Segment Start: Exercise data

-- ==== Sys2Proof/Tests/Slice0.lean ====
section
/-! SUPPORT. Tests: one step of each instruction and of each step of the device, with results worked out from the rules and tables of
spec/; decoding of the words that spec/ writes out; ill-formed terms; and witnesses for the hypotheses of the statements. -/

namespace Sys2Proof.Tests
open Sys2Proof.Machine

-- One test after another: every thread takes a stack of its own.
set_option Elab.async false

/-- The unguarded header. -/
def u : Hdr := { grd := 7, sw := false }

/-- A machine about to issue with a warp whose 32 lanes hold the registers given, under MM1, where no access to a coherent page stays late. -/
def start (vs : List (Nat × Word)) : State :=
  let s := (State.reset.withFetchWord 0 0).modCtx 0 fun c => { c with mmMode := 2 }
  s.modWarp 0 fun w => w.mapLanes fun _ l => { l with regs := vs }

/-- The state after an instruction. -/
def after (i : Instr) (s : State) : State :=
  match exec i s with
  | .next t => t
  | _ => s

/-- Lane `k` of the first warp. -/
def lane (s : State) (k : Nat) : Lane := ((s.warp? 0).map fun w => w.lane k).getD {}

/-- An extended form. -/
def ext (d a b c : BitVec 8) (sub : BitVec 8) (mod : BitVec 21) : Ext :=
  { len := .x3, d := d, a := a, b := b, c := c, sub := sub, scope := 0, mod := mod, lit := 0 }

/-- The value `y` in the field of word 2 that starts at bit `lo`. -/
def m (lo y : Nat) : BitVec 21 := BitVec.ofNat 21 (y * 2 ^ (lo - 11))

/-- Register `n` of lane 5 after an instruction that starts with the registers given. -/
def reg (i : Instr) (vs : List (Nat × Word)) (n : Nat) : Word := (lane (after i (start vs)) 5).v n

/-- The words of the pending results of lane 5. -/
def pends (i : Instr) (vs : List (Nat × Word)) : List (List (Nat × Word)) := (lane (after i (start vs)) 5).pend.map fun p => p.regs

/-- %fst of lane 5, or of its first pending result. -/
def flags (i : Instr) (vs : List (Nat × Word)) : Word := (lane (after i (start vs)) 5).fst
def pendFlags (i : Instr) (vs : List (Nat × Word)) : Word := ((lane (after i (start vs)) 5).pend.headD {}).fst

/-- Predicate `n` of lane 5. -/
def pred (i : Instr) (vs : List (Nat × Word)) (n : Nat) : Bool := (lane (after i (start vs)) 5).p n

/-- The form with a literal. -/
def withLit (x : Ext) (y : DWord) : Ext := { x with len := .x5, lit := y }


/-- The unguarded header of a switch point, and the header guarded by p0. -/
def usw : Hdr := { grd := 7, sw := true }
def g0 : Hdr := { grd := 0, sw := false }

/-- The same with the lanes' registers given, and p0 true in the lanes of `e` only. -/
def startIf (e : Mask) (vs : List (Nat × Word)) : State :=
  (start vs).modWarp 0 fun w => w.mapLanes fun k l => { l with preds := if bitAt e k then 1 else 0 }

/-- The slots of the first warp, slice by slice. -/
def slots (s : State) : List (List (PC × BitVec 4)) :=
  ((s.warp? 0).map fun w => w.slices.map fun sl => sl.slots.map fun a => (a.pc, a.mask)).getD []

/-- The causes that have arisen in the first warp: code, subcode, mask. -/
def causes (s : State) : List (Nat × Nat × Mask) := ((s.warp? 0).map fun w => w.causes.map fun c => (c.code, c.sub, c.mask)).getD []

/-- The PC value at which lane `k` is parked. -/
def parkedAt (s : State) (k : Nat) : Option PC := (lane s k).park.map fun p => p.pc

theorem exists_of_any {α : Type} {o : Option α} {p : α → Bool} (h : o.any p = true) : ∃ a, o = some a ∧ p a = true := by
  cases o with
  | none => simp at h
  | some a => exact ⟨a, rfl, by simpa using h⟩
/-! Integer instructions (R130-R138); the results are worked out from the tables of chapter 5. -/

theorem test_iadd_wraps : reg (.iadd u 3 1 2) [(1, 0xFFFFFFFF), (2, 2)] 3 = 1 := by decide +kernel
theorem test_iadd_sat : reg (.iaddExt u (ext 3 1 2 0 0 (m 11 1))) [(1, 0x7FFFFFFF), (2, 1)] 3 = 0x7FFFFFFF
    ∧ flags (.iaddExt u (ext 3 1 2 0 0 (m 11 1))) [(1, 0x7FFFFFFF), (2, 1)] ≠ 0 := by decide +kernel
theorem test_isub : reg (.isub u 3 1 2) [(1, 1), (2, 2)] 3 = 0xFFFFFFFF := by decide +kernel
theorem test_isub_sat_uns : reg (.isubExt u (ext 3 1 2 0 0 (m 11 3))) [(1, 1), (2, 2)] 3 = 0 := by decide +kernel
theorem test_iaddc_carry : reg (.iaddc u (ext 3 1 2 0 0 (m 11 1))) [(1, 0xFFFFFFFF), (2, 1)] 3 = 0
    ∧ pred (.iaddc u (ext 3 1 2 0 0 (m 11 1))) [(1, 0xFFFFFFFF), (2, 1)] 1 = true := by decide +kernel
theorem test_imul : reg (.imul u 3 1 2) [(1, 0xFFFFFFFF), (2, 0xFFFFFFFF)] 3 = 1 := by decide +kernel
theorem test_imul_ext : reg (.imulExt u (ext 3 1 2 0 0 0)) [(1, 0x10000), (2, 0x10001)] 3 = 0x10000 := by decide +kernel
theorem test_imulh_signed : reg (.imulh u 3 1 2) [(1, 0xFFFFFFFF), (2, 2)] 3 = 0xFFFFFFFF := by decide +kernel
theorem test_imulh_uns : reg (.imulhExt u (ext 3 1 2 0 0 (m 11 1))) [(1, 0xFFFFFFFF), (2, 2)] 3 = 1 := by decide +kernel
theorem test_imad : reg (.imad u (ext 3 1 2 4 0 0)) [(1, 3), (2, 5), (4, 7)] 3 = 22 := by decide +kernel
theorem test_imadw_signed : reg (.imadw u (ext 6 1 2 4 0 0)) [(1, 0xFFFFFFFF), (2, 1)] 7 = 0xFFFFFFFF := by decide +kernel
theorem test_imin_signed : reg (.imin u 3 1 2) [(1, 0xFFFFFFFF), (2, 2)] 3 = 0xFFFFFFFF := by decide +kernel
theorem test_imin_uns : reg (.iminExt u (ext 3 1 2 0 0 (m 11 1))) [(1, 0xFFFFFFFF), (2, 2)] 3 = 2 := by decide +kernel
theorem test_imax_signed : reg (.imax u 3 1 2) [(1, 0xFFFFFFFF), (2, 2)] 3 = 2 := by decide +kernel
theorem test_imax_uns : reg (.imaxExt u (ext 3 1 2 0 0 (m 11 1))) [(1, 0xFFFFFFFF), (2, 2)] 3 = 0xFFFFFFFF := by decide +kernel
theorem test_iabs_corner : reg (.iabs u 3 1) [(1, 0x80000000)] 3 = 0x80000000 := by decide +kernel
theorem test_iabs_sat : reg (.iabsExt u (ext 3 1 0 0 0 (m 11 1))) [(1, 0x80000000)] 3 = 0x7FFFFFFF := by decide +kernel
theorem test_ineg : reg (.ineg u 3 1) [(1, 1)] 3 = 0xFFFFFFFF := by decide +kernel
theorem test_ineg_sat : reg (.inegExt u (ext 3 1 0 0 0 (m 11 1))) [(1, 0x80000000)] 3 = 0x7FFFFFFF := by decide +kernel
theorem test_and : reg (.andBase u 3 1 2) [(1, 0xC), (2, 0xA)] 3 = 8 ∧ reg (.andExt u (ext 3 1 2 0 0 0)) [(1, 0xC), (2, 0xA)] 3 = 8 := by decide +kernel
theorem test_or : reg (.orBase u 3 1 2) [(1, 0xC), (2, 0xA)] 3 = 0xE ∧ reg (.orExt u (ext 3 1 2 0 0 0)) [(1, 0xC), (2, 0xA)] 3 = 0xE := by decide +kernel
theorem test_xor : reg (.xorBase u 3 1 2) [(1, 0xC), (2, 0xA)] 3 = 6 ∧ reg (.xorExt u (ext 3 1 2 0 0 0)) [(1, 0xC), (2, 0xA)] 3 = 6 := by decide +kernel
theorem test_not : reg (.notBase u 3 1) [(1, 1)] 3 = 0xFFFFFFFE ∧ reg (.notExt u (ext 3 1 0 0 0 0)) [] 3 = 0xFFFFFFFF := by decide +kernel
/-- R132: tt 0xD8 is the bitwise select (a AND b) OR (NOT a AND c). -/
theorem test_lop3_select : reg (.lop3 u (ext 3 1 2 4 0 (m 11 0xD8))) [(1, 0xF0), (2, 0xCC), (4, 0xAA)] 3 = 0xCA := by decide +kernel
theorem test_popc : reg (.popc u 3 1) [(1, 0x80000001)] 3 = 2 ∧ reg (.popcExt u (ext 3 1 0 0 0 0)) [(1, 0xFFFFFFFF)] 3 = 32 := by decide +kernel
theorem test_clz : reg (.clz u 3 1) [] 3 = 32 ∧ reg (.clzExt u (ext 3 1 0 0 0 0)) [(1, 1)] 3 = 31 := by decide +kernel
theorem test_brev : reg (.brev u 3 1) [(1, 1)] 3 = 0x80000000 ∧ reg (.brevExt u (ext 3 1 0 0 0 0)) [(1, 6)] 3 = 0x60000000 := by decide +kernel
theorem test_shl : reg (.shl u 3 1 31) [(1, 3)] 3 = 0x80000000 ∧ reg (.shlExt u (ext 3 1 2 0 1 0)) [(1, 3), (2, 32)] 3 = 0 := by decide +kernel
theorem test_shr : reg (.shr u 3 1 31) [(1, 0x80000000)] 3 = 1 ∧ reg (.shrExt u (ext 3 1 2 0 1 0)) [(1, 3), (2, 32)] 3 = 0 := by decide +kernel
theorem test_sar : reg (.sar u 3 1 4) [(1, 0x80000000)] 3 = 0xF8000000 ∧ reg (.sarExt u (ext 3 1 2 0 1 0)) [(1, 0x80000000), (2, 40)] 3 = 0xFFFFFFFF := by
  decide +kernel
theorem test_rot : reg (.rot u 3 1 4) [(1, 0x80000001)] 3 = 0x18 ∧ reg (.rotExt u (ext 3 1 2 0 1 0)) [(1, 0x80000001), (2, 36)] 3 = 0x18 := by decide +kernel
theorem test_shf : reg (.shf u (ext 3 1 2 0 0 (m 12 1 + m 13 8))) [(1, 0x12345678), (2, 0x9ABCDEF0)] 3 = 0xBCDEF012 := by decide +kernel
theorem test_bfe_sign : reg (.bfe u (ext 3 1 2 0 0 0)) [(1, 0xF0), (2, 0x0404)] 3 = 0xFFFFFFFF := by decide +kernel
theorem test_bfi : reg (.bfi u (ext 3 1 2 4 0 0)) [(1, 0xF), (2, 0), (4, 0x0408)] 3 = 0xF00 := by decide +kernel
theorem test_icmp_lt : pred (.icmp u (ext 1 1 2 0 0 (m 11 2))) [(1, 0xFFFFFFFF), (2, 0)] 1 = true
    ∧ pred (.icmp u (ext 1 1 2 0 0 (m 11 2 + m 14 1))) [(1, 0xFFFFFFFF), (2, 0)] 1 = false := by decide +kernel
theorem test_isel : reg (.isel u (ext 3 1 2 0 0 0)) [(1, 5), (2, 9)] 3 = 9 ∧ reg (.isel u (ext 3 1 2 7 0 0)) [(1, 5), (2, 9)] 3 = 5 := by decide +kernel
theorem test_mov : reg (.mov u 3 1) [(1, 5)] 3 = 5 ∧ reg (.movExt u (ext 4 2 0 0 0 (m 11 1))) [(2, 1), (3, 7)] 5 = 7 := by decide +kernel
theorem test_movi_sign : reg (.movi u (ext 3 0 0 0 0 (m 12 0x80000))) [] 3 = 0xFFF80000 := by decide +kernel
theorem test_lea : reg (.lea u (ext 4 2 1 0 0 (m 11 2))) [(1, 0xFFFFFFFF), (2, 8)] 4 = 4 := by decide +kernel
theorem test_iadd64_carry : reg (.iadd64 u 4 2 6) [(2, 0xFFFFFFFF), (6, 1)] 5 = 1 ∧ reg (.iadd64Ext u (ext 4 2 6 0 0 0)) [(2, 0xFFFFFFFF), (6, 1)] 4 = 0 := by
  decide +kernel
/-- R117: tt 0xA8 is p2 AND (p3 OR p4); with p7, which reads 1, in the last place it is p2. -/
theorem test_plop : pred (.plop u (ext 1 7 2 7 0 (m 11 0xA8))) [] 1 = true := by decide +kernel
theorem test_rgn : (lane (after (.rgn u) (start [])) 5).region = 0x20004 := by decide +kernel
theorem test_nop : (lane (after (.nop u) (start [(1, 7)])) 5).regs = [(1, 7)] := by decide +kernel
/-! Float instructions and conversions (R60-R73, R85-R88, R139-R146); the results are those of the tables of chapters 3 and 5. -/

theorem test_fadd : reg (.fadd u 3 1 2) [(1, 0x3F800000), (2, 0x40000000)] 3 = 0x40400000 := by decide +kernel
/-- 2^24 + 1 lies half way between 2^24 and 2^24 + 2. -/
theorem test_fadd_rounds_up : reg (.faddExt u (ext 3 1 2 0 0 (m 11 3))) [(1, 0x4B800000), (2, 0x3F800000)] 3 = 0x4B800001
    ∧ flags (.faddExt u (ext 3 1 2 0 0 (m 11 3))) [(1, 0x4B800000), (2, 0x3F800000)] = Flag.inx := by decide +kernel
theorem test_fmul : reg (.fmul u 3 1 2) [(1, 0x3F000000), (2, 0xC0000000)] 3 = 0xBF800000 := by decide +kernel
/-- Zero times infinity is the canonical NaN and sets INV. -/
theorem test_fmul_invalid : reg (.fmulExt u (ext 3 1 2 0 0 0)) [(2, 0x7F800000)] 3 = 0x7FC00000
    ∧ flags (.fmulExt u (ext 3 1 2 0 0 0)) [(2, 0x7F800000)] = Flag.inv := by decide +kernel
/-- R141: one rounding; (1 + 2^-12)^2 - 1 is 2^-11 + 2^-24. -/
theorem test_ffma_once : reg (.ffma u (ext 3 1 1 4 0 0)) [(1, 0x3F800800), (4, 0xBF800000)] 3 = 0x3A000400 := by decide +kernel
theorem test_fmin_zeros : reg (.fmin u 3 1 2) [(2, 0x80000000)] 3 = 0x80000000 ∧ reg (.fminExt u (ext 3 1 2 0 0 0)) [(1, 0x7FC00000), (2, 0x3F800000)] 3 = 0x3F800000 := by
  decide +kernel
theorem test_fmax_zeros : reg (.fmax u 3 1 2) [(2, 0x80000000)] 3 = 0 ∧ reg (.fmaxExt u (ext 3 1 2 0 0 0)) [(1, 0x3F800000), (2, 0x40000000)] 3 = 0x40000000 := by
  decide +kernel
theorem test_fcmp_unordered : pred (.fcmp u (ext 1 1 2 0 0 (m 11 1))) [(1, 0x7FC00000)] 1 = true ∧ pred (.fcmp u (ext 1 1 2 0 0 0)) [(1, 0x80000000)] 1 = true := by
  decide +kernel
/-- R144: with .rn, 2.5 gives 2.0 and -3.5 gives -4.0. -/
theorem test_frnd : reg (.frnd u 3 1) [(1, 0x40200000)] 3 = 0x40000000 ∧ reg (.frndExt u (ext 3 1 0 0 0 0)) [(1, 0xC0600000)] 3 = 0xC0800000 := by decide +kernel
theorem test_dadd : reg (.dadd u 4 2 6) [(3, 0x3FF00000), (7, 0x3FF00000)] 5 = 0x40000000 ∧ reg (.daddExt u (ext 4 2 6 0 0 0)) [(3, 0x3FF00000), (7, 0xBFF00000)] 5 = 0 := by
  decide +kernel
theorem test_dmul : reg (.dmul u 4 2 6) [(3, 0x40080000), (7, 0x40000000)] 5 = 0x40180000 ∧ reg (.dmulExt u (ext 4 2 6 0 0 0)) [(3, 0x40080000), (7, 0xC0000000)] 5 = 0xC0180000 := by
  decide +kernel
theorem test_dfma : reg (.dfma u (ext 4 2 6 8 0 0)) [(3, 0x40000000), (7, 0x40000000), (9, 0x3FF00000)] 5 = 0x40140000 := by decide +kernel
theorem test_dmin : reg (.dmin u 4 2 6) [(3, 0x3FF00000), (7, 0xBFF00000)] 5 = 0xBFF00000 ∧ reg (.dminExt u (ext 4 2 6 0 0 0)) [(3, 0x3FF00000), (7, 0x40000000)] 5 = 0x3FF00000 := by
  decide +kernel
theorem test_dmax : reg (.dmax u 4 2 6) [(3, 0x3FF00000), (7, 0xBFF00000)] 5 = 0x3FF00000 ∧ reg (.dmaxExt u (ext 4 2 6 0 0 0)) [(3, 0x3FF00000), (7, 0x40000000)] 5 = 0x40000000 := by
  decide +kernel
theorem test_dcmp : pred (.dcmp u (ext 1 2 6 0 0 (m 11 2))) [(3, 0xBFF00000)] 1 = true ∧ pred (.dcmp u (ext 1 2 6 0 0 (m 11 7))) [(3, 0x7FF80000)] 1 = true := by decide +kernel
/-- R145: the special values. -/
theorem test_fsfu_rcp : pends (.fsfuRcp u (ext 3 1 0 0 0 0)) [(1, 0x40000000)] = [[(3, 0x3F000000)]] ∧ pendFlags (.fsfuRcp u (ext 3 1 0 0 0 0)) [] = Flag.dz := by decide +kernel
theorem test_fsfu_sqrt : pends (.fsfuSqrt u (ext 3 1 0 0 0 0)) [(1, 0x40800000)] = [[(3, 0x40000000)]] ∧ pendFlags (.fsfuSqrt u (ext 3 1 0 0 0 0)) [(1, 0xBF800000)] = Flag.inv := by
  decide +kernel
theorem test_fsfu_rsq : pends (.fsfuRsq u (ext 3 1 0 0 0 0)) [(1, 0x41800000)] = [[(3, 0x3E800000)]] := by decide +kernel
theorem test_fsfu_exp2 : pends (.fsfuExp2 u (ext 3 1 0 0 0 0)) [(1, 0x40400000)] = [[(3, 0x41000000)]] ∧ pends (.fsfuExp2 u (ext 3 1 0 0 0 0)) [(1, 0xFF800000)] = [[(3, 0)]] := by
  decide +kernel
theorem test_fsfu_log2 : pends (.fsfuLog2 u (ext 3 1 0 0 0 0)) [(1, 0x41000000)] = [[(3, 0x40400000)]] ∧ pends (.fsfuLog2 u (ext 3 1 0 0 0 0)) [] = [[(3, 0xFF800000)]] := by decide +kernel
theorem test_fsfu_sin : pends (.fsfuSin u (ext 3 1 0 0 0 0)) [(1, 0x80000000)] = [[(3, 0x80000000)]] := by decide +kernel
theorem test_fsfu_cos : pends (.fsfuCos u (ext 3 1 0 0 0 0)) [] = [[(3, 0x3F800000)]] := by decide +kernel
theorem test_dsfu_rcp : pends (.dsfuRcp u (ext 4 2 0 0 0 0)) [(3, 0x40000000)] = [[(4, 0), (5, 0x3FE00000)]] := by decide +kernel
theorem test_dsfu_sqrt : pends (.dsfuSqrt u (ext 4 2 0 0 1 0)) [(3, 0x40100000)] = [[(4, 0), (5, 0x40000000)]] := by decide +kernel
/-- R146: the elements 1.0 × 2.0 + 1.0 and 2.0 × 2.0 + 1.0. -/
theorem test_hfma2 : reg (.hfma2 u (ext 3 1 2 4 0 0)) [(1, 0x40003F80), (2, 0x40004000), (4, 0x3F803F80)] 3 = 0x40A04040 := by decide +kernel
/-- "Worked conversions" of chapter 3: 300.0 and 500.0 to E4M3. -/
theorem test_cvt_e4m3 : reg (.cvt u (ext 3 1 0 0 0 (m 11 3 + m 15 1))) [(1, 0x43960000)] 3 = 0x79
    ∧ flags (.cvt u (ext 3 1 0 0 0 (m 11 3 + m 15 1))) [(1, 0x43FA0000)] = Flag.ovf ||| Flag.inx ||| Flag.sat := by decide +kernel
/-- "Worked conversions": -3.5 to s8. -/
theorem test_cvt_s8 : reg (.cvt u (ext 3 1 0 0 0 (m 11 4 + m 15 1))) [(1, 0xC0600000)] 3 = 0xFFFFFFFC := by decide +kernel
/-- "Worked conversions": 9, -8, 3, -1 pack to s4 with SAT. -/
theorem test_pack_s4 : reg (.pack u (ext 3 20 0 0 0 (m 11 5 + m 15 6))) [(20, 9), (21, 0xFFFFFFF8), (22, 3), (23, 0xFFFFFFFF)] 3 = 0xF397
    ∧ flags (.pack u (ext 3 20 0 0 0 (m 11 5 + m 15 6))) [(20, 9), (21, 0xFFFFFFF8), (22, 3), (23, 0xFFFFFFFF)] = Flag.sat := by decide +kernel
/-- "Worked conversions": 0x8F17 unpacks with Q4Z. -/
theorem test_unpk_s4 : (let i : Instr := .unpk u (ext 8 2 0 0 0 (m 11 6 + m 15 5))
    let vs : List (Nat × Word) := [(2, 0x8F17)]
    (reg i vs 8, reg i vs 9, reg i vs 10, reg i vs 11) = (7, 1, 0xFFFFFFFF, 0) ∧ flags i vs = Flag.q4z) := by decide +kernel
theorem test_fclass_nan : pred (.fclass u (ext 0 4 0 0 0 (m 11 1 + m 15 1 + m 16 0x300))) [(4, 0x7FC00000)] 0 = true
    ∧ pred (.fclass u (ext 0 4 0 0 0 (m 11 1 + m 15 1 + m 16 0x300))) [(4, 0x7F800000)] 0 = false := by decide +kernel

Segment End: Exercise data

### Task
Transcribe each line of the data above, unaltered, from the one where "theorem test_fcmp_unordered : pred" appears to the one where "special values. -/" appears, inclusive of both.

### Output of the exercise
theorem test_fcmp_unordered : pred (.fcmp u (ext 1 1 2 0 0 (m 11 1))) [(1, 0x7FC00000)] 1 = true ∧ pred (.fcmp u (ext 1 1 2 0 0 0)) [(1, 0x80000000)] 1 = true := by
  decide +kernel
/-- R144: with .rn, 2.5 gives 2.0 and -3.5 gives -4.0. -/
theorem test_frnd : reg (.frnd u 3 1) [(1, 0x40200000)] 3 = 0x40000000 ∧ reg (.frndExt u (ext 3 1 0 0 0 0)) [(1, 0xC0600000)] 3 = 0xC0800000 := by decide +kernel
theorem test_dadd : reg (.dadd u 4 2 6) [(3, 0x3FF00000), (7, 0x3FF00000)] 5 = 0x40000000 ∧ reg (.daddExt u (ext 4 2 6 0 0 0)) [(3, 0x3FF00000), (7, 0xBFF00000)] 5 = 0 := by
  decide +kernel
theorem test_dmul : reg (.dmul u 4 2 6) [(3, 0x40080000), (7, 0x40000000)] 5 = 0x40180000 ∧ reg (.dmulExt u (ext 4 2 6 0 0 0)) [(3, 0x40080000), (7, 0xC0000000)] 5 = 0xC0180000 := by
  decide +kernel
theorem test_dfma : reg (.dfma u (ext 4 2 6 8 0 0)) [(3, 0x40000000), (7, 0x40000000), (9, 0x3FF00000)] 5 = 0x40140000 := by decide +kernel
theorem test_dmin : reg (.dmin u 4 2 6) [(3, 0x3FF00000), (7, 0xBFF00000)] 5 = 0xBFF00000 ∧ reg (.dminExt u (ext 4 2 6 0 0 0)) [(3, 0x3FF00000), (7, 0x40000000)] 5 = 0x3FF00000 := by
  decide +kernel
theorem test_dmax : reg (.dmax u 4 2 6) [(3, 0x3FF00000), (7, 0xBFF00000)] 5 = 0x3FF00000 ∧ reg (.dmaxExt u (ext 4 2 6 0 0 0)) [(3, 0x3FF00000), (7, 0x40000000)] 5 = 0x40000000 := by
  decide +kernel
theorem test_dcmp : pred (.dcmp u (ext 1 2 6 0 0 (m 11 2))) [(3, 0xBFF00000)] 1 = true ∧ pred (.dcmp u (ext 1 2 6 0 0 (m 11 7))) [(3, 0x7FF80000)] 1 = true := by decide +kernel
/-- R145: the special values. -/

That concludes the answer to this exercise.